Бич Божий. Божье знаменье | страница 78
Феодосий несколько растерялся от такого вступления посла и постарался объяснить:
– Посол царя великого, это моя супруга, императрица. Императрица чувствовала себя неловко, двигалась на седалище и ворчала:
– Варвар! Варвар!
– Пусть и супруга, мне все равно. Но я при женщине речь вести не стану.
Феодосий умоляющим взглядом посмотрел на Евдокию.
Евдокия поняла его взгляд, презрительно улыбнулась и торжественно вышла.
– Ну вот, теперь другое дело, – сказал Годичан, – теперь я могу с тобой речь вести, – и он сел на приготовленное для него место.
Феодосий тоже сел.
Орест поместился за седалищем Годичана.
Сев, Феодосий прежде всего справился о здоровье великого царя.
– Здоров ли великий царь и его семья? – спросил он.
– Царь здоров, – отвечал Годичан, – здорова также и его семья. Великий царь и тебе желает здоровья.
– Благодарю, благодарю за внимание ко мне великого царя.

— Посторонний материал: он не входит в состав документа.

/-- A scale register: 32 rows of 32 bytes by number (R265), rows marked poisoned. -/
structure ScaleReg where
  rows : FMap (List Byte) := []
  poison : FMap (Nat × Nat) := []
  deriving DecidableEq, Repr, Inhabited

/-- What stops an anvil context from issuing (R178). -/
inductive AvWait where
  | none | waitq (mask : Nat) | waittrg (t : Nat) | forGrant | vgwait | scanwait
  deriving DecidableEq, Repr, Inhabited

/-- The write an issued operation makes at its latency (R393). Register kinds by number. -/
inductive AvEff where
  | s (r : Nat) (v : BitVec 32)
  | h (r : Nat) (v : BitVec 32)
  | gate (l : Nat)
  | fpc (v : BitVec 12)
  | flags (v : BitVec 12)
  | tileA (n : Nat) (t : Tile)
  | tileB (n : Nat) (t : Tile)
  /-- Half of a tile: its rows from this one on (R415). -/
  | halfTile (b : Bool) (n first : Nat) (t : Tile)
  | scale (b : Bool) (r : ScaleReg)
  | w (r : Nat) (v : List (BitVec 36)) (flags : BitVec 12)
  /-- A load into a row register, with its mark if the row was poisoned (R413, R415). -/
  | ldw (r : Nat) (v : List (BitVec 36)) (mark : Option (Nat × Nat))
  | pl (r : Nat) (lane : Nat) (v : BitVec 36) (flags : BitVec 12)
  | plAll (r : Nat) (v : BitVec 36)
  /-- Lanes of an accumulator by lane number (R417). -/
  | acc (r : Nat) (lanes : FMap (BitVec 36)) (flags : BitVec 12)
  /-- Every lane of an accumulator zero (R429). -/
  | zacc (r : Nat)
  /-- An MMA that has not read its accumulator yet (R394): operands, half flag, halves, the tiles and scales read. -/
  | mma (o : MmaOps) (half : Bool) (ha hb : Nat) (tail : Option Nat) (a b : Tile) (sa sb : ScaleReg)
  /-- Bytes stored into a cell: cluster, index, CGEN, comb offset of each row with its bytes, rows written (R430). -/
  | store (cluster index gen : Nat) (rows : List (Nat × List Byte)) (mask : BitVec 32) (flags : BitVec 12)
  deriving DecidableEq, Repr, Inhabited

/-- An operation in flight (R393): the run of its context that issued it, the cycle at which its result is readable. -/
structure AvPend where
  run : Nat
  due : Nat
  eff : AvEff
  deriving DecidableEq, Repr, Inhabited

/-- A VGA run (R420, R421). -/
structure VgaRun where
  acc : Nat
  stream : Nat
  act : Nat
  vecs : Nat
  col : Nat
  deriving DecidableEq, Repr, Inhabited

/-- A SCAN run (R424). -/
structure ScanRun where
  sreg : Nat
  src : Nat
  out : Nat
  deriving DecidableEq, Repr, Inhabited

/-- An operation of the VGA unit (R395, R421): its context and run, the cycles it still needs of those in which no load
slot uses the anvil's port. -/
structure UnitJob where
  c : Nat
  run : Nat
  left : Nat
  op : VgaRun ⊕ ScanRun
  deriving DecidableEq, Repr, Inhabited

/-- An AVHALT that goes out when every write and seal of its run has performed (R399, R382): s0 is noted if the context
starts again before. -/
structure AvNotice where
  c : Nat
  run : Nat
  cls : Nat
  dest : Nat
  pc : Nat
  s0 : Option (BitVec 32)
  stopped : Bool
  deriving DecidableEq, Repr, Inhabited

/-- An error that VGWAIT or SCANWAIT reports (R422, R425): cause, handle, row. -/
structure RunErr where
  cause : Nat
  handle : Nat
  row : Nat
  deriving DecidableEq, Repr, Inhabited

/-- An anvil context (R177, R285). -/
structure AvCtx where
  running : Bool := false
  /-- Number of starts: an operation of an earlier run writes no register of this one. -/
  run : Nat := 0
  pc : Nat := 0
  startCls : Nat := 0
  notify : Bool := false
  starter : Nat := 0
  /-- Cycle at which the start's eight cycles are over. -/
  readyAt : Nat := 0
  s : Vector (BitVec 32) 16 := Vector.replicate 16 0
  h : Vector (BitVec 32) 8 := Vector.replicate 8 0
  lc : Vector (BitVec 16) 6 := Vector.replicate 6 0
  levels : Vector Level 6 := Vector.replicate 6 {}
  starts : Nat := 0
  gate : Nat := 0
  fpc : BitVec 12 := 0
  ta : FMap Tile := []
  tb : FMap Tile := []
  sa : ScaleReg := {}
  sb : ScaleReg := {}
  /-- Row registers and latches by number, 32 lanes each; an unlisted one is all zero. -/
  w : FMap (List (BitVec 36)) := []
  pl : FMap (List (BitVec 36)) := []
  /-- Row registers marked poisoned, with the handle and cell row their load recorded (R413). -/
  wp : FMap (Nat × Nat) := []
  /-- Accumulators: lane 1024 × register + 32 × row + column; an unlisted lane is zero. -/
  acc : FMap (BitVec 36) := []
  grant : Option Grant := none
  /-- ADMIT of the waiting bundle has been answered. -/
  admitted : Bool := false
  /-- Reserved entry: queue and entry number (R405). -/
  resv : Option (Nat × Nat) := none
  wait : AvWait := .none
  /-- Bundles left of the two delay bundles, and the target of a taken branch (R396). -/
  delay : Nat := 0
  target : Option Nat := none
  pend : List AvPend := []
  vgaErr : Option RunErr := none
  scanErr : Option RunErr := none
  /-- Wait points at which it was able to run and passed over (R178). -/
  passed : Nat := 0
  deriving DecidableEq, Repr, Inhabited

/-- An entry of a tile queue (R404): handle, FLAGS, the anvil context it is reserved for, its arrival number. -/
structure TqEntry where
  handle : BitVec 32
  flags : Nat
  resv : Option Nat
  num : Nat
  deriving DecidableEq, Repr, Inhabited

/-- A tile queue: entries oldest first, ARRV, entries promised to seals in progress, and since when it has been passed
over (R147, R404). -/
structure TileQ where
  es : List TqEntry := []
  arrv : Nat := 0
  since : Option Nat := none
  /-- Entries promised to a POST whose seal waits for counted writes (R431). -/
  promised : Nat := 0
  deriving DecidableEq, Repr, Inhabited

/-- A trigger register (R409). -/
structure Trigger where
  base : Nat := 0
  thresh : Nat := 0
  armed : Bool := false
  fired : Bool := false
  ctx : Nat := 0
  queue : Nat := 0
  sreg : Nat := 0
  /-- Run of the context that armed it. -/
  run : Nat := 0
  deriving DecidableEq, Repr, Inhabited

/-- A start request (R177, R381). -/
structure AvStart where
  pc : Nat
  cls : Nat
  notify : Bool
  s0 : BitVec 32
  s1 : BitVec 32
  starter : Nat
  seq : Nat
  deriving DecidableEq, Repr, Inhabited

/-- An AVLOAD that waits for both contexts to halt or is copying (R380): the parked context, its source and place. -/
structure AvLoad where
  cxa : Nat
  /-- The issuer's address space, privilege and clock at issue. -/
  asid : Nat
  priv : Priv
  clock : Nat
  va : Nat
  off : Nat
  len : Nat
  copying : Bool
  deriving DecidableEq, Repr, Inhabited

/-- An anvil (R177, R178, R285). -/
structure Anvil where
  cyc : Nat := 0
  a : AvCtx := {}
  b : AvCtx := {}
  /-- The issuing context, 0 A or 1 B, and the cycle at which a switch ends. -/
  cur : Nat := 0
  switchEnd : Nat := 0
  /-- The last switch was for a queue of lower class, and no bundle has passed a wait point since (R178). -/
  urged : Bool := false
  startq : List AvStart := []
  qs : Vector TileQ 8 := Vector.replicate 8 {}
  trg : Vector Trigger 4 := Vector.replicate 4 {}
  /-- Triggers that fired in the last cycle: arming context, its run, s register to be written (R410). -/
  fire : List (Nat × Nat × Nat) := []
  /-- Cycles until which the load path, the MMA unit and the STC unit are occupied (R393). -/
  ldBusy : Nat := 0
  mmaBusy : Nat := 0
  stcBusy : Nat := 0
  /-- The VGA unit: what it serves, in issue order (R421). -/
  unit : List UnitJob := []
  loads : List AvLoad := []
  notices : List AvNotice := []
  meter : Nat := 0
  /-- TQCLASS as written, and as each context last saw it at a wait point (R147). -/
  tqclass : BitVec 16 := 0xFA50
  tqSeenA : BitVec 16 := 0xFA50
  tqSeenB : BitVec 16 := 0xFA50
  deriving DecidableEq, Repr, Inhabited

/-! ## Dies, the L2 and the memories -/

/-- A request that waits at a bellows (R27). -/
structure AdReq where
  who : Holder
  cls : Nat
  n : Nat
  lvl : Nat
  /-- Window and mesh cycle in which it arrived, and the requester's source number (R29). -/
  win : Nat
  mesh : Nat
  src : Nat
  deriving DecidableEq, Repr, Inhabited

/-- An entry of the thermal ranking table (R30). -/
structure Rank where
  cluster : Nat
  temp : Nat
  free : Nat
  deriving DecidableEq, Repr, Inhabited

/-- A die (R22 to R33, R69, R153). -/
structure Die where
  level : Int := 0
  /-- The budget of the current window in EU, and its number. -/
  b : Nat := 0
  win : Nat := 0
  reqs : List AdReq := []
  /-- First mesh cycle in which a request can still arrive: one that was granted on arrival closes its cycle (R29). -/
  nextMesh : Nat := 0
  meter : Nat := 0
  /-- The die meter and the 48 cluster meters together, as they stood at the last window boundary (R35). -/
  mark : Nat := 0
  ranks : List Rank := []
  hot : Nat := 95
  boostEn : Bool := true
  boostSleep : Nat := 12
  boostCost : Nat := 800
  fits : Nat := 0
  llTlb : List TlbEntry := []
  deriving DecidableEq, Repr, Inhabited

/-- An L2 line at its home (R216): timestamps, class of the mapping page, priority, key slot, dirty bit, last use. -/
structure Home where
  wts : Nat
  rts : Nat
  cls : Nat
  prio : Nat
  key : Nat
  dirty : Bool
  used : Nat
  deriving DecidableEq, Repr, Inhabited

/-- A back-invalidation that the host has not answered (R105, R107): when it was sent, whether the event record was
written, and the device steps that wait for it. -/
structure BackInv where
  since : Nat
  reported : Bool
  retry : List Instr
  deriving DecidableEq, Repr, Inhabited

/-! ## The fabric (chapter 2) -/

/-- Port states (R53). -/
inductive PortSt where
  | down | training | up | retrain | failed
  deriving DecidableEq, Repr, Inhabited

/-- A Umjan port (R47 to R58). -/
structure Port where
  enable : Bool := false
  st : PortSt := .down
  peer : Nat := 0xFFF
  retrains : Nat := 0
  badpkt : Nat := 0
  noroute : Nat := 0
  /-- Next SEQ to send, and the SEQ of the last flit received in order. -/
  txSeq : Nat := 0
  rxSeq : Nat := 4095
  /-- A flit is missing and has been asked for; flits are dropped until it arrives (R50). -/
  rxGap : Bool := false
  /-- The peer's last ACKSEQ, and replay requests since it advanced. -/
  ackSeq : Nat := 4095
  reqRun : Nat := 0
  /-- Packets queued for each class, in order, and the credits held for each. -/
  txq : List Packet := []
  credits : List Nat := [64, 64, 64, 64]
  /-- Credits of consumed flits that go back with the next flit sent. -/
  owed : List Nat := [0, 0, 0, 0]
  /-- Flit times each class has waited with a packet and a credit (R49). -/
  waited : List Nat := [0, 0, 0, 0]
  /-- The last 512 numbered flits sent, with their SEQ; the flit that is sent again next; a replay request is to go out; the
  flit on the lanes (R48, R50). -/
  replay : List (Nat × List Byte) := []
  resend : Option Nat := none
  ask : Bool := false
  wire : List Byte := []
  /-- GTC of entry into TRAINING or RETRAIN. -/
  since : Nat := 0
  deriving DecidableEq, Repr, Inhabited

После этого Орест подошел к Феодосию и вручил ему письмо Аттилы, в котором заключались условия мира.
Феодосий передал письмо переводчику Вигиле, который громко прочел его.
«Царь Аттила, повелевающий восточными и западными народами, предлагает побежденной Византии такие условия:
I. Не возвращенных еще переметчиков немедленно возвратить.
II. Греки очистят, под опасением возобновления войны, все покоренные оружием царя Аттилы земли, простирающиеся по течению Истра от областей Пеонии по протяжению областей Фракийских в длину и на пять дней пути в ширину.
III. Бывшее издревле торжище на берегу дунайском перенесется на новую границу, в Ниссу.
IV. Впредь послы от императора к царю Аттиле должны быть не из разночинцев, но знаменитые мужи по роду и консульского сана».
Условиями этими самолюбие Феодосия было затронуто окончательно.
Феодосий встал и, весь дрожа от бессильной злости, только и мог проговорить:
– Хорошо, я пошлю к великому царю достойное посольство.
Годичан, в знак согласия, кивнул головой.
Никогда ничего подобного не видел двор Византийский. Послы царя Аттилы вели себя с императором не только как равные ему, но даже как бы повелевали им. Жалкий Феодосий, несмотря на все усилия, никак не мог возвыситься до почтения к себе Аттиловых послов. Маленькая, тщедушная фигурка его с несколько опухшим, бритым лицом, с влажными глазками никак не подходила к царственной особе. Даже драгоценная, пурпуровая, вышитая золотом, тирская тога[27] не придавала ему никакой величавости. Взрощенец толпы византийских красавиц и всегда вращавшийся между ними, Феодосий был и кокетлив, как женщина. Особенное кокетство его заключалось в обуви. Он носил замечательно красивые башмаки, унизанные драгоценными каменьями, которые и старался выказывать при всяком удобном и неудобном случае. Но на маленькую императорскую ножку редко кто обращал внимание, разумеется, исключая его любимцев, что императора необыкновенно волновало и сердило.